Uncertain at first, I'd squandered my freedom with the likes of grocery shopping and cleaning. But soon I began planning a new business, scheduling networking lunches and even working out. Driving to an appointment, I'd look in my rear-view mirror to check on Solomon in his car seat -- and be surprised to find myself alone, in daylight hours, for the first time in a year. I was free!

The second month, I noticed my normally happy-go-lucky child never smiled or laughed at day care. Arriving early one afternoon, I secretly watched Solomon toy with a yellow school bus in the middle of the room, then push it aside with a burst of tears.

Terrified, I went to my husband. "Solomon's depressed."

Ayo stopped checking his e-mail and looked at me. A Nigerian immigrant who finally achieved U.S. citizenship after two decades, he is rarely bothered by things that make me fret. Although he wants the best for Solomon, a sad moment at day care is less of a crisis than, say, deportation.

"He's 15 months old. He is not depressed," Ayo said.

"Call it what you want," I said, "but he's not happy. What's the point of using day care to help him verbalize when all he wants to do is slit his wrists?"

Ayo glared at me.

"You know what I mean," I said.

Eventually, Solomon developed an unyielding cold and an occasional fever. We avoided day care and tried to figure out our next steps. I didn't bemoan staying home, despite feeling once more like my brain and Ivy League degree were collecting dust. My mother had stayed home for 14 years. True, I no longer had time to seek investors for my film production company, but at least my son was giggling again. We'd play the keyboard, read, sing; he was bright-eyed and safe. Still, I worried that being with me, a mother who implicitly understood him, meant Solomon wouldn't feel obligated to talk. I needed another option.

"He should be around bigger kids," I said to Ayo after seeing our son squeal with glee around his older cousins one weekend. "There's a bunch of babies there. He's active -- that place is so confining. And those women aren't very stimulating."

Those women evidently didn't find Solomon very stimulating, either. I had kept him home for two weeks before someone called to ask about him. The call came on the day the check was due for the next month. We never sent him back.

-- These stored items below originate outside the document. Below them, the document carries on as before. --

-- ==== Sys2Proof/Certificates/Slice0/Obligations.lean ====
section
/-!
DEFINITION. The statements for the provers, in the order of OBLIGATIONS.json. The terms they use beside the model's own
are those of Safety.lean.
-/

open Sys2Proof Sys2Proof.Machine

/-! ### The queue, and what every step keeps -/

/-- A step is the command at the front of the queue, on the state with the queue's rest. On an empty queue the part
idles (the model's choice, notes/assumptions/1.md). -/
def Obligations.StepRunsTheFront : Prop :=
  (∀ (c : Instr) (rest : List Instr) (s : State), s.pending = c :: rest → step s = exec c { s with pending := rest }) ∧
  ∀ s : State, s.pending = [] → step s = .next s

/-- Every well-formed command gets a next state. An ill-formed one is refused by name: that is the model's choice, for
operands that no host and no drive can send (notes/assumptions/4.md). -/
def Obligations.EveryCommandAnswers : Prop :=
  ∀ (c : Instr) (s : State),
    (c.WellFormed = true → ∃ t, exec c s = .next t) ∧
    (c.WellFormed = false → ∃ name, exec c s = .refused (.illFormed name))

/-- R169: once set, the rights clock never decreases and never exceeds 4,294,967,295, until the next hard reset makes
it unset. -/
def Obligations.ClockNeverFalls : Prop :=
  ∀ s t : State, s.ClockOk → step s = .next t →
    t.ClockOk ∧
    if s.pending.head? = some .hardReset then t.clock = none
    else ∀ c, s.clock = some c → ∃ d, t.clock = some d ∧ c ≤ d

/-- R177, R182, R184: the monitor keeps its ranges; a deadline is present only in ALARM; the alarmed set is empty in
NORMAL and not empty in ALARM; the ALARM flag stays set while the monitor is in ALARM. -/
def Obligations.MonitorKept : Prop := ∀ s t : State, s.MonOk → step s = .next t → t.MonOk

/-- R13, R4, R6: every slot in IDLE holds the IDLE values; every other slot holds a title number of its own. R114: the
shared frames held are numbered 4 … 63, each once, and no command holds more than 8. R71, R73: each tag holds one
command at most, no tag is above 27, and a non-queued command stands alone. -/
def Obligations.BlocksKept : Prop :=
  (∀ s t : State, s.IdleOk → s.NumbersOk → step s = .next t → t.IdleOk ∧ t.NumbersOk) ∧
  (∀ s t : State, s.FramesOk → step s = .next t → t.FramesOk) ∧
  (∀ s t : State, s.TableOk → step s = .next t → t.TableOk)

/-- R29, R30, R36: the extents of the map stay sorted, disjoint, not empty and below the control window. A title opened
with the extents of its record keeps this when the record's own extents are not empty and do not meet; so every step
keeps it while the records in the service frames have such extents, and every step but the end of a job keeps it
whatever they have. -/
def Obligations.MapKept : Prop :=
  (∀ s t : State, s.MapOk → (∀ l, s.pending.head? ≠ some (.jobEnd l)) → step s = .next t → t.MapOk) ∧
  (∀ s t : State, s.MapOk → s.ReadsSound → step s = .next t → t.MapOk) ∧
  ∀ (i : SlotIx) (f : TitleFields) (s : State), s.MapOk → (∀ e ∈ f.extents, 1 ≤ e.len) →
    (f.extents.Pairwise fun a b => sharesUnit a.start a.len b.start b.len = false) → (openTitle i f s).MapOk

/-- R185, R188, R190: LOCKDOWN is left at an authentic RESUME alone, or at a hard reset. -/
def Obligations.LockdownLeftByResume : Prop :=
  ∀ s t : State, s.mon.state = .lockdown → step s = .next t → t.mon.state ≠ .lockdown →
    s.pending.head? = some .hardReset ∨
    (s.pending.head? = some .resume ∧ ∃ tag r, s.handed tag r ∧ s.authentic r)

/-- R187: while the monitor is in LOCKDOWN no protected piece is admitted: a command with one that is in the table
after a step was there before it, with the same pieces. -/
def Obligations.LockdownAdmitsNothingProtected : Prop :=
  ∀ s t : State, s.mon.state = .lockdown → step s = .next t →
    ∀ c ∈ t.table, (∃ p ∈ c.pieces, p.isProtected = true) → ∃ d ∈ s.table, d.tag = c.tag ∧ d.pieces = c.pieces

/-- R196, R133: the nonce is replaced by the key generator's next value at the release of RESET_N and at the
acceptance of an authentic authorised command, and at no other step but a hard reset; and the generator never goes
back, not even at a reset. -/
def Obligations.NonceAndGenerator : Prop :=
  ∀ s t : State, step s = .next t →
    s.draws ≤ t.draws ∧
    (t.win.nonce = s.win.nonce ∨ s.pending.head? = some .hardReset ∨
     (t.win.nonce = Config.nonce s.draws ∧ s.draws < t.draws ∧
      ((s.pending.head? = some .resetRelease ∧ s.inReset = true) ∨
       ∃ c ∈ authorisedCommands, s.pending.head? = some c ∧ ∃ tag r, s.handed tag r ∧ s.authentic r)))

/-- The invariants above hold after reset. -/
def Obligations.ResetMeetsTheInvariants : Prop :=
  State.reset.ClockOk ∧ State.reset.MonOk ∧ State.reset.IdleOk ∧ State.reset.NumbersOk ∧ State.reset.FramesOk ∧
    State.reset.TableOk ∧ State.reset.MapOk
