theorem keepsMap_setClockBody (r : Sector) (s : State) : KeepsMap s (setClockBody r s) := by
  unfold setClockBody
  dsimp only
  refine KeepsMap.trans ?_ (keepsMap_finishControl _ _ _)
  refine KeepsMap.trans ?_ (keepsMap_expiryTest _)
  exact .of_same rfl rfl

theorem keepsMap_policyBody (r : Sector) (s : State) : KeepsMap s (policyBody r s) := by
  unfold policyBody setCeiling
  dsimp only
  refine KeepsMap.trans ?_ (keepsMap_finishControl _ _ _)
  split
  · refine KeepsMap.trans ?_ (traffic_arbitrate _).keepsMap
    exact .of_same rfl rfl
  · exact .of_same rfl rfl

theorem keepsMap_clearEventsBody (r : Sector) (s : State) : KeepsMap s (clearEventsBody r s) := by
  unfold clearEventsBody
  dsimp only
  refine KeepsMap.trans ?_ (keepsMap_finishControl _ _ _)
  exact .of_same rfl rfl

theorem keepsMap_resumeBody (r : Sector) (s : State) : KeepsMap s (resumeBody r s) := by
  unfold resumeBody
  refine KeepsMap.trans ?_ (keepsMap_finishControl _ _ _)
  exact .of_same rfl rfl

theorem keepsMap_formatBody (r : Sector) (s : State) : KeepsMap s (formatBody r s) := by
  unfold formatBody
  split_ifs
  · exact keepsMap_fail _ _
  · exact keepsMap_fail _ _
  · unfold writeHeader
    refine KeepsMap.trans ?_ ((traffic_takeClaim _ _ _).trans (traffic_requestOp _ _ _ _)).keepsMap
    refine KeepsMap.trans ?_ (traffic_setStage _ _).keepsMap
    unfold drawEpoch
    split <;> exact .of_same rfl rfl

theorem keepsMap_sweepBody (r : Sector) (s : State) : KeepsMap s (sweepBody r s) := by
  unfold sweepBody
  split_ifs
  · exact keepsMap_fail _ _
  · exact keepsMap_fail _ _
  · exact keepsMap_fail _ _
  · refine (traffic_succeed s).keepsMap.trans ?_
    unfold startSweep
    refine KeepsMap.trans ?_ (keepsMap_sweepTo _ _ _)
    exact .of_same rfl rfl

/-! ### Whole steps -/

theorem keepsMap_act {s t : State} {f : State → State} (hf : KeepsMap s.quiet (f s.quiet)) (h : act s f = .next t) :
    KeepsMap s t := by
  unfold act at h
  injection h with h
  subst h
  split
  · exact .of_same rfl rfl
  · exact KeepsMap.trans (t := s.quiet) (.of_same rfl rfl) hf

/-- A well-formed command acts; an ill-formed one has no next state. -/
theorem keepsMap_guarded {s t : State} {f : State → State} {b : Bool} {x : Refusal} (hf : KeepsMap s.quiet (f s.quiet))
    (h : (if b then act s f else .refused x) = .next t) : KeepsMap s t := by
  split at h
  · exact keepsMap_act hf h
  · contradiction

/-- A command that traffic and the host port's work follow. -/
theorem keepsMap_pumped {s t : State} {g : State → State} (hg : ∀ u, Traffic u (g u))
    (h : act s (fun u => pump (g u)) = .next t) : KeepsMap s t :=
  keepsMap_act (f := fun u => pump (g u)) ((hg _).trans (traffic_pump _)).keepsMap h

Ultimately, being housebound with a silent tot did make me go a little bonkers. I picked fights with my husband over small things, such as getting home from work 15 minutes later than he promised. Once, when Solomon woke up prematurely from his afternoon nap, he cried in his crib for more than an hour -- until Ayo returned at the end of his day and rescued him -- while I sipped chamomile tea and surfed celebrity gossip Web sites in another room.

We did find a day-care center full of older kids a few weeks later. It's not in our neighborhood, and I don't think the hallway rug is clean enough, but the staff appears eager, and the activities are fun. Solomon and I have been visiting; he seems to like it. I'll fully breathe a sigh of relief once I know he's adjusted and thriving -- and once he finally says, "Mama."

"Don't worry," my mother says. "Boys are slow." Still, I know the frustration of being unable to express yourself and would never want that for my child. I just pray that as he finds his voice, I can reclaim my own, too.